Moving the call to `_calculate()` instead of `to_query()` would fix the false positive for callers that use `to_query()` as a sub-query helper, since those callers never invoke `_calculate()`.

_{Reviews (1): Last reviewed commit: "feat(hogql): tag clickhouse queries that..." | Re-trigger Greptile}

Two follow-ups on top of the initial commit: 1. Ruff import-sort failures (CI: Python code quality). Sorted the new `tag_contains_user_hogql` imports into the project's own `posthog.clickhouse.*` block in `posthog/hogql/property.py`, `posthog/hogql_queries/experiments/base_query_utils.py`, `posthog/hogql_queries/experiments/metric_source.py`, `posthog/hogql_queries/insights/trends/breakdown.py`, and the inline import inside the new test in `posthog/clickhouse/test/test_query_tagging.py`. 2. Greptile flagged that tagging in `EventsQueryRunner.to_query()` causes false positives for platform callers that use it as a sub-query helper (e.g. `hogql_cohort_query.py` builds `EventsQuery(select=["person_id", "count()"], where=[f"count() >= {count}"])` from platform constants and calls `to_query()` directly, never `_calculate()`). Moved the `tag_contains_user_hogql()` call to `_calculate()` so it only fires when the runner is the top-level execution path — which is exactly where `EventsQuery.select / where / orderBy` came from the end user.
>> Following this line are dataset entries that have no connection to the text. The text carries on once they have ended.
-- ==== Sys2Proof/Machine/Streams.lean ====
section
/-!
DEFINITION. Streams (R206 to R208, R271, R272, R284 to R289, R431, R481) and withheld accesses (R381 to
R387).
-/

namespace Sys2Proof.Machine

/-! ### A stream's descriptor and its place in the walk -/

/-- Word i of stream n's descriptor. -/
def State.streamWord (s : State) (hk n i : Nat) : Word64 := s.hallCfg hk (8 * n + i)

/-- Fields of word 0 (R271). -/
def State.isSink (s : State) (hk n : Nat) : Bool := bitAt (s.streamWord hk n 0) 62
def State.isShared (s : State) (hk n : Nat) : Bool := bitAt (s.streamWord hk n 0) 61
def State.isQueue (s : State) (hk n : Nat) : Bool := bitAt (s.streamWord hk n 0) 60
def State.streamUnit (s : State) (hk n : Nat) : Nat := bits (s.streamWord hk n 0) 55 5
def State.streamSize (s : State) (hk n : Nat) : Nat := 32 * (bits (s.streamWord hk n 0) 39 8 + 1)
def State.ringCap (s : State) (hk n : Nat) : Nat := bits (s.streamWord hk n 0) 27 12
def State.ringKey (s : State) (hk n slot : Nat) : Nat :=
  hallKey hk (bits (s.streamWord hk n 1) 0 20 + slot % s.ringCap hk n * s.streamSize hk n)

/-- CNT and PTR (R271). -/
def State.streamCnt (s : State) (hk n : Nat) : Nat := bits (s.streamWord hk n 7) 32 32
def State.streamPtr (s : State) (hk n : Nat) : Nat := bits (s.streamWord hk n 7) 0 32

/-- BOUND of a dimension; 0 counts as 1 (R271). -/
def State.bound (s : State) (hk n d : Nat) : Nat := max 1 (bits (s.streamWord hk n (3 + d)) 40 24)

/-- STRIDE of a dimension, signed. -/
def State.stride (s : State) (hk n d : Nat) : Int :=
  (BitVec.ofNat 40 (bits (s.streamWord hk n (3 + d)) 0 40)).toInt

/-- Tokens of a walk (R272). -/
def State.walkTotal (s : State) (hk n : Nat) : Nat :=
  s.bound hk n 0 * s.bound hk n 1 * s.bound hk n 2 * s.bound hk n 3

/-- The address of token i (R272). -/
def State.tokenVa (s : State) (hk n i : Nat) : Nat :=
  let b := s.bound hk n
  let i0 := i % b 0
  let i1 := i / b 0 % b 1
  let i2 := i / (b 0 * b 1) % b 2
  let i3 := i / (b 0 * b 1 * b 2)
  let a : Int := (s.streamWord hk n 2).toNat + i0 * s.stride hk n 0 + i1 * s.stride hk n 1 +
    i2 * s.stride hk n 2 + i3 * s.stride hk n 3
  (a % (if s.isShared hk n then 2 ^ 64 else 2 ^ 56)).toNat

/-- The committed load that holds a hall in place. -/
def State.ownerOf (s : State) (hk : Nat) : Option Nat :=
  s.loadWhere fun _ l => l.committed && l.halls.any fun e => e.phys == hk && e.inPlace

/-- The committed load whose stream a hall's stream unit runs. -/
def State.streamOwner (s : State) (hk n : Nat) : Option Nat :=
  s.loadWhere fun _ l => l.committed && l.hasStream hk n && l.halls.any fun e => e.phys == hk && e.inPlace

/-- The flag of a pre-emption or of a stop has reached the stream units of a hall (R400, R455). -/
def State.hallFlagged (s : State) (h hk : Nat) : Bool :=
  let cs := (s.loadAt h).cores.filter fun c => c / 32 == hk
  cs == [] || cs.any fun c => (s.core c).preFlag || (s.core c).stopFlag

/-- A hall's streams begin and send tokens. -/
def State.streamsGo (s : State) (h hk : Nat) : Bool :=
  let l := s.loadAt h
  match l.state with
  | .running => true
  | .preempting | .stopping => !s.hallFlagged h hk
  | .frozen => !l.gated hk
  | _ => false

/-- A hall's streams go on with what they have begun. -/
def State.streamsLive (s : State) (h hk : Nat) : Bool :=
  let l := s.loadAt h
  l.state.goes && !l.gated hk

/-- A fault of a stream (R272, R483): the record names the stream and the token index. -/
def State.streamFault (s : State) (hk n h token code : Nat) (detail : Word64) : State :=
  s.faultOutside hk h { code := code, detail := detail, kind := 3, unit := n, token := token }

/-! ### Registered accesses (R285 to R289) -/

/-- Key of a stream. -/
def streamKey (hk n : Nat) : Nat := 64 * hk + n

/-- A line by number: of physical memory, at the bank or controller that serves it (R287); shared lines lie
above them. None while no page maps it. -/
def State.lineOf (s : State) (hk n u : Nat) : Option Nat :=
  if s.isShared hk n then some (2 ^ 64 + u)
  else (s.physAddr hk (64 * u % 2 ^ 56) (s.isSink hk n)).map (· / 64)

/-- The lines that token i touches, as far as its pages are mapped. -/
def State.tokenLines (s : State) (hk n i : Nat) : List Nat :=
  (unitsOf 64 (s.tokenVa hk n i) (s.streamSize hk n)).filterMap (s.lineOf hk n)

/-- Token i touches a page that nothing maps yet for its kind of access. -/
def State.tokenUnmapped (s : State) (hk n i : Nat) : Bool :=
  (unitsOf 64 (s.tokenVa hk n i) (s.streamSize hk n)).any fun u => (s.lineOf hk n u).isNone

/-- Two line lists meet. -/
def linesMeet (a b : List Nat) : Bool := a.any fun x => b.contains x

/-- Q and P_s of R285. -/
def State.seqQ (s : State) (h : Nat) : Nat :=
  ((s.streamsOf h).map fun e => s.qStream h e.2).foldl (· + ·) 0
def State.seqP (s : State) (h n : Nat) : Nat :=
  (((s.streamsOf h).filter fun e => e.2 < n).map fun e => s.qStream h e.2).foldl (· + ·) 0

/-- The sequence number of cumulative token i of stream n (R285). -/
def State.seqOf (s : State) (h n i : Nat) : Nat :=
  let q := s.qStream h n
  i / q * s.seqQ h + s.seqP h n + i % q

/-- A context of a load can still issue stream form fn on a stream (R206): a word in the extent of an actor that
has not retired holds it (R96). -/
def State.mayIssue (s : State) (h fn n : Nat) : Bool :=
  s.mem.any fun e => e.2 == 0xA0 && e.1 % 4 == 2 && e.1 / 2 ^ 60 == 1 &&
    s.load (e.1 - 2) 4 % 2 ^ 28 == 0x65 * 2 ^ 21 + n * 2 ^ 11 + fn &&
    let c := (e.1 - 2 ^ 60) / 2 ^ 15
    let pc := (e.1 - 2 ^ 60) % 2 ^ 15 / 4
    (s.loadAt h).cores.contains c && (s.actorsOf c).any fun a =>
      let w := s.actorWord c a 0
      !s.retired c a && bits w 0 13 ≤ pc && pc < bits w 0 13 + bits w 13 14

/-- The walk position of the j-th token from the next one on that a stream performs. Past the end of the walk, and
for a stream that is idle or stops, there is one only while an SSTART of the stream can still issue, and the walk
is then a new one (R206, R272, R285, R287). -/
def State.laterPos (s : State) (h hk n j : Nat) : Option Nat :=
  let t := s.stream hk n
  let total := s.walkTotal hk n
  let anew := fun (p : Nat) => if s.mayIssue h 0 n then some (p % total) else none
  match t.mode with
  | .idle | .finished => anew j
  | .stopping => if t.busy && j == 0 then some t.pos else anew (j - if t.busy then 1 else 0)
  | .running | .held => if t.pos + j < total then some (t.pos + j) else anew (t.pos + j)

/-- The walk positions that the j-th token from the next one on may have while both an SSTOP and an SSTART of the
stream can still issue (DESIGN CHOICE, log 108). -/
def State.restartPos (s : State) (h hk n j : Nat) : List Nat :=
  let k := j + 1 - if (s.stream hk n).busy then 1 else 0
  if s.mayIssue h 1 n && s.mayIssue h 0 n then steps 0 1 (min k (s.walkTotal hk n)) else []

/-- R287, R288: an unperformed token of another stream that comes first in the load's memory order and
meets this one in a line, one of them writing. A token that its stream has not begun is waited for as long as
it can still arrive; a token whose page nothing maps yet cannot be registered,
and whatever comes behind it in seq order waits (R287). A stream that issues no token in the mode, its q being
0, is none to wait for. -/
def State.orderedBehind (s : State) (h hk n : Nat) : Bool :=
  let t := s.stream hk n
  let seq := s.seqOf h n (t.cumulative - 1)
  let mine := s.tokenLines hk n t.pos
  (s.streamsOf h).any fun e =>
    let u := s.stream e.1 e.2
    let first := if u.busy then u.cumulative - 1 else u.cumulative
    let meets := fun (i : Nat) =>
      linesMeet mine (s.tokenLines e.1 e.2 i) || (!s.isShared hk n && s.tokenUnmapped e.1 e.2 i)
    e.2 != n && (s.isSink e.1 e.2 || s.isSink hk n) && s.qStream h e.2 != 0 &&
      (steps 0 1 (seq + 1)).any fun j => s.seqOf h e.2 (first + j) < seq &&
        ((s.laterPos h e.1 e.2 j).any meets || (s.restartPos h e.1 e.2 j).any meets)

/-- R289: the lines of the token in hand are registered as far as its pages are mapped by now. Each
unperformed token of another stream that meets it in a line first now, with a write between them, enters one
race event (log 28: CORE names the lower stream's hall). An ordered load enters none. -/
def State.raceEvents (s : State) (h hk n : Nat) : State :=
  match mapFind (streamKey hk n) s.saccs, (s.loadAt h).ordered with
  | some a, false =>
    let mine := s.tokenLines hk n a.seq
    let s' := (s.saccs.filter fun e => e.2.load == h && e.2.stream != n && (e.2.write || a.write) &&
      linesMeet mine e.2.lines && !linesMeet a.lines e.2.lines).foldl
      (fun s e =>
        let low := if e.2.stream < n then (e.2.hall, e.2.stream, e.2.seq) else (hk, n, a.seq)
        let high := max e.2.stream n
        s.detEvent h 1 0 (BitVec.ofNat 16 (16 * s.userOfHall low.1))
          (BitVec.ofNat 16 (256 * low.2.1 + high)) (BitVec.ofNat 32 low.2.2)) s
    { s' with saccs := mapPut (streamKey hk n) { a with lines := mine } s'.saccs }
  | _, _ => s

/-! ### The bytes of a token -/

/-- The 64-byte pieces of a token: offset in the token and length. -/
def piecesOf (a size : Nat) : List (Nat × Nat) :=
  (unitsOf 64 a size).map fun u =>
    let lo := max a (64 * u)
    (lo - a, min (a + size) (64 * u + 64) - lo)

/-- How an access ended. -/
inductive LineEnd
  | done
  | miss (asn va : Nat)
  | bad (cause va : Nat)
  /-- the CXL port that serves it has no link, and no completion comes (R444) -/
  | lost (port : Nat)
deriving DecidableEq, Repr

/-- A piece moves between physical memory and the ring, with its marks. -/
def State.movePiece (s : State) (pa ring len : Nat) (sink : Bool) : State :=
  if sink then s.storeMarked (physKey pa) (memBytes s.mem ring len) (s.poisonOf ring len)
  else s.storeMarked ring (memBytes s.mem (physKey pa) len) (s.poisonOf (physKey pa) len)

/-- The CXL port that serves a physical address (R370). -/
def cxlPortOf (pa : Nat) : Option Nat :=
  if 1 ≤ pa / 2 ^ 48 ∧ pa / 2 ^ 48 < 5 then some (pa / 2 ^ 48 - 1) else none

/-- The pieces of a virtual token from a line on, in order (R372, R375, R387). `given` is the address that
a walk has just found for one of them (R380). -/
def State.movePieces (hk n : Nat) (sink : Bool) (va ring : Nat) (given : Option (Nat × Nat)) :
    List (Nat × Nat) → State → State × LineEnd
  | [], s => (s, .done)
  | (off, len) :: rest, s =>
    let a := (va + off) % 2 ^ 56
    let x : Xlate :=
      match given with
      | some (v, pa) => if v = a then (if s.backed pa then .ok pa else .bad 66) else s.translate hk a sink
      | none => s.translate hk a sink
    match x with
    | .bad c => (s, .bad c a)
    | .miss asn => (s, .miss asn a)
    | .ok pa =>
      match (cxlPortOf pa).filter fun p => s.cxlDown.contains p || s.cxlSilent.contains p with
      | some p => (s, .lost p)
      | none =>
        let s := s.movePiece pa (ring + off) len sink
        let t := s.stream hk n
        State.movePieces hk n sink va ring given rest (s.setStream hk n { t with line := t.line + 1 })

/-- Where the bytes of the token in hand lie: the ring slot, or the queue's slot for a queue sink. -/
def State.tokenPlace (s : State) (h hk n : Nat) : Nat :=
  let t := s.stream hk n
  if s.isSink hk n then
    if s.isQueue hk n then
      match s.homeOf h (s.streamUnit hk n) with
      | some (home, slots) =>
        tokenKey home slots (s.streamSize hk n) ((s.qNext home + 2 ^ 32 - 1) % 2 ^ 32 % slots)
      | none => 0
    else s.ringKey hk n (s.streamPtr hk n)
  else s.ringKey hk n t.pos

/-! ### Ends of tokens and walks -/

/-- A stream's walk ends (R272): a queue source closes its queue (R431). -/
def State.finishStream (s : State) (h hk n : Nat) : State :=
  let s := s.setStream hk n { s.stream hk n with mode := .finished, busy := false }
  let s := s.later 1 .loadComplete
  if s.isQueue hk n && !s.isSink hk n then
    match s.homeOf h (s.streamUnit hk n) with
    | some (home, _) => s.later 1 (.queueClose h (s.streamUnit hk n) (BitVec.ofNat 32 (s.qPseq home)))
    | none => s
  else s

/-- R206: the performed access of a stream releases the streams that an SBAR held for it. -/
def State.releaseBar (s : State) (h n : Nat) : State :=
  (s.streamsOf h).foldl (fun s e =>
    let t := s.stream e.1 e.2
    if t.bar.contains n then
      let bar := setDel n t.bar
      s.setStream e.1 e.2
        { t with bar := bar, mode := if bar = [] && t.mode == .held then .running else t.mode }
    else s) s

/-- A credit of a sink stream with END 0 (R251, R271). -/
def State.sinkCredit (s : State) (h hk n : Nat) : State :=
  s.sendPacket
    { id := 0, load := h, rc := BitVec.ofNat 8 (bits (s.streamWord hk n 0) 47 8), kind := 1, fan := 0,
      size := BitVec.ofNat 8 (bits (s.streamWord hk n 0) 39 8),
      seq := BitVec.ofNat 32 (s.streamPtr hk n), data := [], poison := [], hall := hk }

/-- What stopping, or the end of the walk, makes of a stream between tokens (R206, R272). A source that
stops has sent what it had read. -/
def State.settleStream (s : State) (h hk n : Nat) : State :=
  let t := s.stream hk n
  if t.mode == .stopping then
    if t.ahead = 0 then (s.setStream hk n { t with mode := .idle }).later 1 .loadComplete else s
  else if s.walkTotal hk n ≤ t.pos && t.ahead == 0 then s.finishStream h hk n
  else s

/-- The token in hand has been performed. -/
def State.tokenPerformed (s : State) (h hk n : Nat) : State :=
  let s := { s with saccs := mapDel (streamKey hk n) s.saccs }
  let s := s.releaseBar h n
  let t := s.stream hk n
  if s.isSink hk n then
    let s := s.setStream hk n { t with busy := false, line := 0, pos := t.pos + 1, done := t.done + 1 }
    let s := if s.isQueue hk n then
        match s.homeOf h (s.streamUnit hk n) with
        | some (home, slots) =>
          s.retireIndex h (s.streamUnit hk n) home slots ((s.qNext home + 2 ^ 32 - 1) % 2 ^ 32)
        | none => s
      else
        (s.setHallWord hk n 7 (withBits (s.streamWord hk n 7) 0 32 (s.streamPtr hk n + 1))).sinkCredit
          h hk n
    (s.progress (some h)).settleStream h hk n
  else
    (s.setStream hk n { t with busy := false, line := 0, pos := t.pos + 1, ahead := t.ahead + 1 }).settleStream
      h hk n

/-- The token in hand stops with a fault of the load. -/
def State.tokenFails (s : State) (h hk n code : Nat) (detail : Word64) : State :=
  let t := s.stream hk n
  let s := { s with saccs := mapDel (streamKey hk n) s.saccs }
  (s.setStream hk n { t with busy := false }).streamFault hk n h t.pos code detail

/-- The access in hand of a stream is discarded, and it makes no other (R444). -/
def State.cutAccess (s : State) (hk n : Nat) : State :=
  { s with saccs := mapDel (streamKey hk n) s.saccs }.setStream hk n
    { s.stream hk n with busy := false, cut := true, lost := none }

/-- Walks that an edge port has in flight. -/
def State.portWalks (s : State) (port : Nat) : List (Nat × WalkToken) :=
  s.walks.filter fun e => e.2.port == port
Generated-By: PostHog Code Task-Id: 0d95bc6d-f72d-4511-ad52-408b5fcea5a5

sampennington

🤖 Automated review

Verdict: Needs discussion

No correctness or security issues — this is observability-only and the helper is well-shaped. Main concerns:

Coverage symmetry. A grep over parse_expr(user_field) surfaces ~3-4 sites in other files that look identical to the ones tagged here (funnels-over-DW, customer-analytics usage metrics, ActorsQuery.select/orderBy, possibly SessionsQuery). Either tag them too or document why they're out of scope.
Performance. tag_contains_user_hogql() calls tag_queries(...) which does a model_copy(deep=True) of a ~100-field QueryTags. Several call sites (@property methods in lifecycle_query_runner.py, the breakdown loops, recursive property_to_expr) re-fire on every access. One-line idempotency short-circuit in the helper fixes everything at once.
Comment/docstring duplication. The field-level comment and the helper docstring enumerate the same caller list in two places; both will rot.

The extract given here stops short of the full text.